Mesa will have three new low- to moderate-income housing developments in the next few months, thanks to the city, private developers and federal tax credits administered by the state.
Ceremonies were held this week for two of the projects – Escobedo at Verde Vista and La Mesita Apartments – though work began weeks ago in order to meet tax credit deadlines.
A ceremony marking the start of the third project – Encore on First Avenue – was held at the end of October.
The city is involved in the three projects in different ways, said Tammy Albright, Mesa’s housing and community development director. The city owns the property for Escobedo at Verde Vista, 125 E. University Drive, and Encore on First Avenue, 25 W. First Avenue.
“With Escobedo, not only are we the property owner, but we are also providing roughly half a million dollars in federal grant money,” Albright said. The city has received federal housing grants as an entitlement community, she said.
For the third project, La Mesita, the city is providing 30 “project-based vouchers,” which provide guaranteed rental payments for 15 years, she said. The amount of each voucher depends on the tenant’s income. The city also gave A New Leaf, one of the project developers, a 20-year, interest-free loan to start the project.

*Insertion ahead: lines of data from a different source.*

/-! ### Requests in the output image (R304, R305, R318, R322) -/

/-- A request that is executed again in a replay (R322). -/
def State.request (s : State) (l : LPairN) (o : JOp) (act : State → State) : State :=
  match s.matchOp l (fun x => x == o) with
  | .same _ => act (s.popOp l)
  | .live => act (s.record l o)
  | .differs => act ((s.diverge l).record l o)
/-- The bit of a rail slot that a RAIL code sets (R304). -/
def railBit : Nat → Option Nat
  | 1 => some 0 | 2 => some 1 | 3 => some 2 | 4 => some 3 | 5 => some 3 | 6 => some 3
  | _ => none
/-- RAIL (R304): if BA, a rail command is merged into the slot. -/
def execRail (l : LPairN) (s : State) : Out :=
  s.instr l 0x40 (fun s _ w =>
    if !(s.regs l).ba then .next s
    else match railBit (field w 8 4) with
    | none => .fault s .illegalOpcode
    | some b =>
      let n : RailN := Fin.ofNat 256 (field w 0 8)
      let m : Byte := 1#8 <<< b
      .next (s.request l (.rail n (field w 8 4)) (fun s => s.putStore l [(0x10000 + 4 * n.val, m, m)])))
/-- A rail slot with a margin request merged into it (R304). -/
def mergeMargin (slot : Word) (isEnd : Bool) (target : BitVec 8) : Word :=
  if !slot.getLsbD 8 then
    (slot &&& ~~~ 0x00FF0600#32) ||| 0x100#32 ||| (if isEnd then 0x200#32 else 0) ||| (target.setWidth 32 <<< 16)
  else if slot.getLsbD 9 == isEnd && (isEnd || slot.extractLsb' 16 8 == target) then slot
  else slot ||| 0x400#32
/-- MRG (R304): if BA, a margin request is merged into the slot, in memory. -/
def execMrg (l : LPairN) (s : State) : Out :=
  s.instr l 0x41 (fun s _ w =>
    if !(s.regs l).ba then .next s
    else
      let n : RailN := Fin.ofNat 256 (field w 0 8)
      let a := 0x10000 + 4 * n.val
      .next (s.request l (.mrg n (BitVec.ofNat 9 (field w 8 9))) (fun s =>
        { s with mem := Memory.putWord s.mem a (mergeMargin (Memory.word s.mem a) (w.getLsbD 16) (w.extractLsb' 8 8)) })))
/-- Whether program `n` owns program event `e` (R305). -/
def State.ownsEvent (s : State) (n : ProgN) (e : Fin 256) : Bool :=
  match s.cfg.prog[n] with | some p => p.eventOwn.getLsbD e.val | none => false
/-- EVT (R305): if BA, an owned program event is marked; one that the program does not own is STORE_PROTECTED. -/
def execEvt (l : LPairN) (s : State) : Out :=
  s.instr l 0x43 (fun s n w =>
    let e : Fin 256 := Fin.ofNat 256 (field w 0 8)
    let m : Byte := 1#8 <<< (e.val % 8)
    if !(s.regs l).ba then .next s
    else if s.ownsEvent n e then .next (s.request l (.evt e) (fun s => s.putStore l [(0x10420 + e.val / 8, m, m)]))
    else .fault s .storeProtected)

/-! ### Sync objects and locks (R306, R318, R322, R369, R372) -/

/-- The signal of program `n` to object `o` (R372). -/
def State.progSignal (s : State) (l : LPairN) (n : ProgN) (o : Fin 1024) : State :=
  let may := match s.syncRec o with | some r => r.programs.getLsbD n.val | none => false
  if may then s.signal o else s.laterFault (s.pairSource l) none "SIGNAL_NOT_SIGNALLER" [n.val, o.val]
/-- SIGSYNC (R306): if BA, the store buffer drains and the object is signalled; a replay does not signal again. -/
def execSigsync (l : LPairN) (s : State) : Out :=
  s.instr l 0x48 (fun s n w =>
    if !(s.regs l).ba then .next s
    else
      let o : Fin 1024 := Fin.ofNat 1024 (field w 0 10)
      let s1 : State := s.drain l
      match s1.matchOp l (fun x => x == .sigsync o) with
      | .same _ => .next (s1.popOp l)
      | .live => .next ((s1.record l (.sigsync o)).progSignal l n o)
      | .differs => .next (((s1.diverge l).record l (.sigsync o)).progSignal l n o))
/-- The lock status that ACC receives (R306). -/
def Acq.word (a : Acq) : Word := BitVec.ofNat 32 (a.acquired.toNat + 2 * a.poisoned.toNat + 4 * a.own.toNat)
/-- A lock operation that is issued (R369), recorded with its result. -/
def State.liveLock (s : State) (l : LPairN) (k : Fin 256) : State :=
  let r := s.acquire k (.pair l)
  (r.1.record l (.lock k r.2.acquired r.2.word)).modRegs l (fun x => { x with ba := r.2.acquired, acc := r.2.word })
/-- LOCK (R306): never waits; a replay takes the recorded result. -/
def execLock (l : LPairN) (s : State) : Out :=
  s.instr l 0x4A (fun s _ w =>
    let k : Fin 256 := Fin.ofNat 256 (field w 0 8)
    match s.matchOp l (fun x => match x with | .lock j _ _ => j == k | _ => false) with
    | .same (.lock _ ba acc) => .next ((s.popOp l).modRegs l (fun x => { x with ba := ba, acc := acc }))
    | .differs => .next ((s.diverge l).liveLock l k)
    | _ => .next (s.liveLock l k))
/-- A release that is issued (R369). -/
def State.liveUnlock (s : State) (l : LPairN) (n : ProgN) (k : Fin 256) (clear : Bool) : State :=
  let r := s.release k (.pair l) clear
  let s1 : State := r.1.record l (.unlock k clear r.2)
  if r.2 then s1 else s1.laterFault (s.pairSource l) none "UNLOCK_NOT_OWNER" [n.val, k.val]
/-- UNLOCK (R306): the store buffer drains and the lock is released; a replay does not release again. -/
def execUnlock (l : LPairN) (s : State) : Out :=
  s.instr l 0x4B (fun s n w =>
    let k : Fin 256 := Fin.ofNat 256 (field w 0 8)
    let clear := w.getLsbD 12
    let s1 : State := s.drain l
    match s1.matchOp l (fun x => match x with | .unlock j c _ => j == k && c == clear | _ => false) with
    | .same _ => .next (s1.popOp l)
    | .live => .next (s1.liveUnlock l n k clear)
    | .differs => .next ((s1.diverge l).liveUnlock l n k clear))

/-! ### Jumps and calls (R301, R307) -/

/-- A jump to a word index, within the running bead or subroutine (R307). -/
def State.jumpTo (s : State) (l : LPairN) (n : ProgN) (target : Nat) : Act :=
  let e := s.extent l n
  if e.1 ≤ target && target < e.2 then .jumped (s.modRegs l (fun r => { r with pc := target })) else .fault s .jumpRange
/-- JMP: forward by 1 to 65,535 words. -/
def State.jump (s : State) (l : LPairN) (n : ProgN) (w : BitVec 24) : Act :=
  if field w 0 16 = 0 then .fault s .jumpRange else s.jumpTo l n ((s.regs l).pc + field w 0 16)
/-- JMP (R301, R307). -/
def execJmp (l : LPairN) (s : State) : Out := s.instr l 0x50 (fun s n w => s.jump l n w)
/-- JC (R301, R307). -/
def execJc (l : LPairN) (s : State) : Out := s.instr l 0x51 (fun s n w => if (s.regs l).ba then s.jump l n w else .next s)
/-- JNC (R301, R307). -/
def execJnc (l : LPairN) (s : State) : Out := s.instr l 0x52 (fun s n w => if (s.regs l).ba then .next s else s.jump l n w)
/-- LOOP (R301): Wn counts down; the program jumps back while Wn is above 0, at most max times per entry from above. -/
def execLoop (l : LPairN) (s : State) : Out :=
  s.instr l 0x53 (fun s n w =>
    let r := s.regs l
    let k := regField w 16
    let v := r.w[k] - 1
    let d := r.calls.length
    let mine (e : Nat × Nat × Nat × Nat) : Bool := e.1 == r.pc && e.2.2.1 == d
    let taken := match r.loops.find? mine with | some e => e.2.2.2 | none => 0
    let others := r.loops.filter (fun e => !mine e)
    let s1 : State := s.modRegs l (fun x => x.setW k v)
    if 0 < v.toInt && taken < field w 8 8 then
      if r.pc < field w 0 8 then .fault s .jumpRange
      else
        let target := r.pc - field w 0 8
        (s1.modRegs l (fun x => { x with loops := (r.pc, target, d, taken + 1) :: others })).jumpTo l n target
    else s1.go l (fun x => { x with loops := others }))
/-- CALL (R301, R307): a ninth call is STACK. -/
def execCall (l : LPairN) (s : State) : Out :=
  s.instr l 0x54 (fun s n w =>
    if 8 ≤ (s.regs l).calls.length then .fault s .stack
    else match s.cfg.prog[n] with
    | none => .fault s .jumpRange
    | some p => (match p.subs[field w 0 16]? with
      | some e => .jumped (s.modRegs l (fun r => { r with calls := (r.pc + 1) :: r.calls, pc := e.1 }))
      | none => .fault s .jumpRange))
/-- RET (R301, R307): with an empty stack it is STACK. -/
def execRet (l : LPairN) (s : State) : Out :=
  s.instr l 0x55 (fun s _ _ => match (s.regs l).calls with
    | a :: rest => .jumped (s.modRegs l (fun r => { r with calls := rest, pc := a }))
    | [] => .fault s .stack)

The three private developers building the new housing had to apply to the state for the low-income housing tax credits, Albright said.
“Mesa was just fortunate enough to have three of them awarded this year,” Albright said.
According to the Arizona Department of Housing website, Mesa had one development awarded the tax credits in 2011. The previous Mesa development with the federal tax credit was in 2002. Congress created the program in 1986.
Ecobedo at Verde Vista will include 70 units for low-to moderate-income tenants. They will be built using energy-saving plans and be accessible to the physically disabled, according to a release. The City of Mesa, Gorman & Company, Affordable Rental Movement (A.R.M. of Save the Family Foundation) and the West Mesa Community Development Corporation have partnered on the development.
“We are happy to see quality private investments like Escobedo at Verde Vista coming to the City," Mayor Scott Smith said in a release. "It demonstrates people have decided that Downtown Mesa is a great place to invest.”
Escobedo at Verde Vista will include office space for Save the Family, a nonprofit organization created in the late ‘80s to help homeless families.
A New Leaf, a Mesa-based nonprofit organization, is partnering with Native American Connections to build the La Mesita Apartments. There will be 80 affordable housing units, space for A New Leaf to provide services to tenants, and on-site child care.
According to a release, about 30 units will be “permanent, supportive housing units for chronically homeless individuals and residents who need more intensive and longer-term supportive services.”
Mesa councilman Dennis Kavanaugh praised the project in a release.
“The La Mesita Apartments will be a high-quality project in west Mesa that will offer affordable housing in close proximity to light rail and other public transit as well as neighborhood services,” he said. “The city is excited about the project because it has the potential to act as a catalyst for more redevelopment in the area.”
Encore on First Avenue is being developed by Mesa Housing Associates as independent senior housing. It will be a five-story building, with 81 units in downtown Mesa.
Not every project that receives low-income tax credits partners with the city, Albright said. But all benefit the city.
“Even if we’re not involved in it, it’s great for our community. It’s revitalizing our communities, especially the older communities,” she said.